From the quantitative and qualitative experiments, it is apparent that the generation of LLMs studied here struggle with in-depth analytical reasoning. Across all datasets, we see trends of good summarization, and less on analytical creativity or speculative/imaginative reasoning (not withstanding LLMs ability to hallucinate information). We briefly describe these points here: Steering speculative reasoning is hard: LLMs are adept at summarizing documents into groups. However, our repeated attempts with multiple types of prompts and parameter sweeps failed to invoke the capability required to properly speculate connections. Complementary to this finding, we also experimented with a shorter use case with brief descriptions of four persons as shown in Fig. 9. When asked about the connection between only two persons, LLMs were able to speculate based on the similarity of their names. However, with the addition of two more persons in the mix, LLMs failed to invoke the previous speculation. We also noticed that the position of the target entities mattered. Our finding is consistent with those of recent research, e.g., needle in the haystack [41], lost in the middle [42] studies.
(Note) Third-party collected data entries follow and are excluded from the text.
/-- Invalidations at the core and of the package, before and after the second has had its time; lines named and all lines. -/
theorem witness_TranslationsAndCachesAreCleaned :
    (∀ glob, Issues (State.issuing tState tSuper tIssue) (.tlbinv tH .page glob (some (.v 2)) (some (.v 4))) tIssue tSuper) ∧
    (let i := Instr.tlbinv tH .all true none none
     let w := { Wait.of .event (some i) 1 with endCc := 96 }
     Resumes (State.issuing tState tSuper (tWait w)) i (tWait w) w tSuper ∧ 0 < w.endCc ∧ ∃ s : State, w.endCc ≤ s.clock.cc) ∧
    (Issues tRun (.cwb tH (some (.v 2))) tIssue tUser ∧ acts tH tIssue tUser ≠ 0 ∧ Covers tRun tIssue tUser tH (some (.v 2)) 7 0 ∧ Covers tRun tIssue tUser tH none 7 0 ∧
      ∀ l ∈ actors tH tIssue tUser, (tRun.xlate 0 (tRun.gspace tUser) .read normalOnly (tUser.rd64 l (.v 2)).toNat).1 = tRun) ∧
    (∀ k, let w := Wait.of (.window k) (some (.cwb tH (some (.v 2)))) 1
     Resumes (State.issuing tState tUser (tWait w)) (.cwb tH (some (.v 2))) (tWait w) w tUser ∧ w.why = .window k) ∧
    Issues (State.issuing tState tSuper tIssue) (.cinv tH false none) tIssue tSuper ∧
    Issues (State.issuing tState tSuper tIssue) (.cinv tH true (some (.v 2))) tIssue tSuper := by
  refine ⟨fun glob => issues_of _ (by cases glob <;> decide +kernel), ⟨resumes_in _ _ _ _ _ rfl rfl (by decide +kernel), by decide,
      { tRun with clock := { Clock.reset with cc := 96 } }, by decide⟩,
    ⟨issues_of _ (by decide +kernel), by decide +kernel, .inr ⟨.v 2, 0, rfl, by decide +kernel, { pa := 0, key := 0, typ := 0 }, rfl, by decide, rfl, rfl⟩, .inl rfl, fun l hl => by rw [tZeros l hl]; rfl⟩,
    fun k => ⟨resumes_in _ _ _ _ _ rfl rfl (by decide +kernel), rfl⟩,
    issues_of _ (by decide +kernel), issues_of _ (by decide +kernel)⟩

def tPending : Core := { tCore with ipend := 1, imask := 1 }
def tInterrupted : Group := { tSuper with sys := { tSuper.sys with ie := true, trapvec := 0x4000 } }
def tParked : Group := { tUser with runs := [{ lanes := fullLanes 64, pc := 0x1000, st := .faultParked 3, stamp := 0 }] }
def tRecord (kind : Nat) : FaultRec := { tag := 3, kind := kind, ctx := 1, gid := 7, words := List.replicate 16 0 }

/-- With and without an enabled interrupt pending; the timer early and late; a group selected, trapped and not; records of each kind. -/
theorem witness_SupervisorIsInterruptedAndRepairs :
    (Issues (State.issuing tState tSuper tIssue) (.halt tH) tIssue tSuper ∧ acts tH tIssue tSuper ≠ 0 ∧ (tRun.ipendOf 0 &&& (tRun.core 0).imask) = 0 ∧
      ∃ s : State, Issues s (.halt tH) tIssue tSuper ∧ (s.ipendOf 0 &&& (s.core 0).imask) ≠ 0) ∧
    Issues (State.issuing tState tSuper tIssue) (.tmset tH true (.v 2)) tIssue tSuper ∧
    (∃ s : State, (s.core 0).timerArmed = true ∧ (s.core 0).timecmp.toNat ≤ s.time) ∧ (tRun.core 0).timerArmed = false ∧
    (∃ (s : State) (r : Run) (e : Bool), s.group? (superGid 0) = some tInterrupted ∧ tInterrupted.info.core = 0 ∧ tInterrupted.info.kind = .super ∧ tInterrupted.pick = some (r, e) ∧ r.lanes.getLsbD 0 = true ∧
      (s.ipendOf 0 &&& (s.core 0).imask) ≠ 0 ∧ tInterrupted.sys.ie = true ∧ tInterrupted.sys.intrap = false ∧ tInterrupted.sys.trapvec ≠ 0) ∧
    ((tRun.core 0).tgSel = none ∧ ∃ (s : State) (g : Group), (s.core 0).tgSel = some 7 ∧ s.group? 7 = some g ∧ g.sched.trapped = true ∧ g.sys.saved = none) ∧
    (∀ kind, ∃ s : State, ((s.core 0).records.find? fun r => r.tag == 3) = some (tRecord kind) ∧ s.group? 7 = some tParked ∧
      ∃ rn ∈ tParked.runs, rn.st = .faultParked 3 ∧ ∀ x ∈ tParked.runs, x.st = .faultParked 3 → x = rn) ∧
    (let i := Instr.syswr tH 0x021#10 (.v 2)
     let w := Wait.of .release (some i) 1
     Issues (State.issuing tState tSuper tIssue) i tIssue tSuper ∧ Resumes (State.issuing tState tSuper (tWait w)) i (tWait w) w tSuper ∧
      WaitOver (State.issuing tState tSuper (tWait w)) w) := by
  refine ⟨⟨issues_of _ (by decide +kernel), by decide +kernel, by decide +kernel, { State.issuing tState tSuper tIssue with cores := [(0, tPending)] },
      ⟨rfl, rfl, rfl, by decide +kernel, by decide +kernel⟩, by decide +kernel⟩,
    issues_of _ (by decide +kernel), ⟨{ tRun with cores := [(0, { tCore with timerArmed := true })] }, rfl, by decide +kernel⟩, rfl,
    ⟨{ tRun with groups := [(superGid 0, tInterrupted)], cores := [(0, tPending)] }, { lanes := fullLanes 64, pc := 0x1000, st := .ready, stamp := 0 }, false,
      by decide +kernel, rfl, rfl, by decide +kernel, by decide +kernel, by decide +kernel, rfl, rfl, by decide⟩,
    ⟨rfl, { tRun with groups := [(7, { tUser with sched := { tUser.sched with trapped := true } })], cores := [(0, { tCore with tgSel := some 7 })] },
      { tUser with sched := { tUser.sched with trapped := true } }, rfl, rfl, rfl, rfl⟩,
    fun kind => ⟨{ tRun with groups := [(7, tParked)], cores := [(0, { tCore with records := [tRecord kind] })] }, rfl, rfl, _, .head _, rfl, ?_⟩,
    issues_of _ (by decide +kernel), resumes_in _ _ _ _ _ rfl rfl (by decide +kernel), ⟨by rintro r ⟨⟩, by rintro id ⟨⟩⟩⟩
  intro x hx _
  simpa [tParked] using hx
Moreover, our findings suggest that, LLMs still struggle on a much smaller scale than previously thought of and this depends on both task complexity (i.e., number of entities in IA) and context length.
As a ray of hope, preliminary tests on OpenAI’s o1 model [43] (unavailable during submission) show substantial improvement which can be attributed to the additional chain-of-thought reasoning steps invoked during generation. This reinforces that additional reasoning augmentations can be helpful for IA tasks.
LLMs are good organizers: Even with the lack of in-depth analytical reasoning, LLMs were able to group related entities and events together, specially with smaller datasets. With large datasets, augmentation is needed to orchestrate some of the required grouping because of the context limitation and loss of attention [15].
Orchestrating the evidence is a major challenge: For data-centric analytical tasks like IA, it is hard for an LLM to take everything into context in a single prompt. Augmentation is necessary to organize the evidence. We propose a LLM-driven framework for these tasks. LLMs can also help in the search and retrieval process for such frameworks. Frameworks designed to show the immediate reasoning steps can also be helpful for the analysts to develop mental models.